Liberalism and the Conflict of Traditions

Paweł Grad


The paper contains a critique of Jerzy Szacki’s stance presented in his Liberalism after Communism. The critique is a starting point for a theory of the conflict of traditions in liberal democracies, which is presented here and improved. The original version was presented in the author’s book On the Conflict of Traditions. The leading thesis of the latter reads: the one and the only possible liberal political doctrine (which is that of liberalism strictly speaking) implies a metaphysically burdened notion of good; otherwise it could not be self-consistent. Accepting the notion subsequently enables a justification of the possible conflict of traditions, without breaching the principles of the liberal public sphere. The mainstream modern liberal political theory (liberalism in the common sense of the word) does not respect the notion, which threatens the systemic self-consistency; this also applies to the Polish discourse on liberalism.
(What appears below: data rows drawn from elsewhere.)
-- ==== Sys2Proof/Laws/Flags.lean ====
section
/-! SUPPORT. The flag rule and the sign-extended sums, as numbers. -/

namespace Sys2Proof.Machine

open Sys2Proof.Safety

/-- The flag of a word is the one of its range (10_state.md R27). -/
theorem flagOf_condOf (v : Word) : FlagOf v (condOf v) := by
  have hlt := v.isLt
  have h : v.getLsbD 15 = decide (0x8000 ≤ v.toNat) := by
    rw [getLsbD_eq_decide, decide_eq_decide]
    omega
  have h0 : v = 0 ↔ v.toNat = 0 := by rw [← BitVec.toNat_inj]; simp
  simp only [FlagOf, condOf, h, decide_eq_true_eq, h0]
  split
  · refine ⟨fun _ => rfl, fun _ => ?_, fun _ => ?_⟩ <;> omega
  · split
    · refine ⟨fun _ => ?_, fun _ => rfl, fun _ => ?_⟩ <;> omega
    · refine ⟨fun _ => ?_, fun _ => ?_, fun _ => rfl⟩ <;> omega

/-- A sign-extended field keeps its signed value (00_scope.md R9). -/
theorem toInt_sext16 {n : Nat} (f : BitVec n) (h : n ≤ 16) : (sext16 f).toInt = f.toInt := by
  rw [sext16, BitVec.toInt_signExtend_of_le h]

/-- A word plus a sign-extended field, modulo 65536 (00_scope.md R8, R9). -/
theorem toNat_add_sext16 {n : Nat} (a : Word) (f : BitVec n) (h : n ≤ 16) :
    ((a + sext16 f).toNat : Int) = (a.toNat + f.toInt) % 65536 := by
  rw [← toInt_sext16 f h, BitVec.toInt_eq_toNat_cond, BitVec.toNat_add]
  split <;> omega

/-- A byte in a word (00_scope.md R10). -/
theorem toNat_zext16 (b : Byte) : (zext16 b).toNat = b.toNat := by
  have := b.isLt
  rw [zext16, BitVec.toNat_setWidth]
  omega

/-- The flag of a zero-extended byte is Z or P, never N (43_trap.md R152). -/
theorem condOf_zext16 (b : Byte) : condOf (zext16 b) = if b.toNat = 0 then .z else .p := by
  have hlt := b.isLt
  obtain ⟨-, hz, hp⟩ := flagOf_condOf (zext16 b)
  rw [toNat_zext16] at hz hp
  split
  · exact hz ‹_›
  · exact hp (by omega)

end Sys2Proof.Machine
end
In the first two parts of the paper, Szacki’s position is presented and criticized. In the third part, the main thesis is put forward. The thesis is, in turn, illustrated by the example of the history of liberalism in the Third Polish Republic. In the fifth part, the notions of liberalism sensu stricte, and that of liberalism understood commonly, are presented. Finally, conclusions are drawn from Szacki’s point of view regarding the experience of 24 years of liberalism in Poland.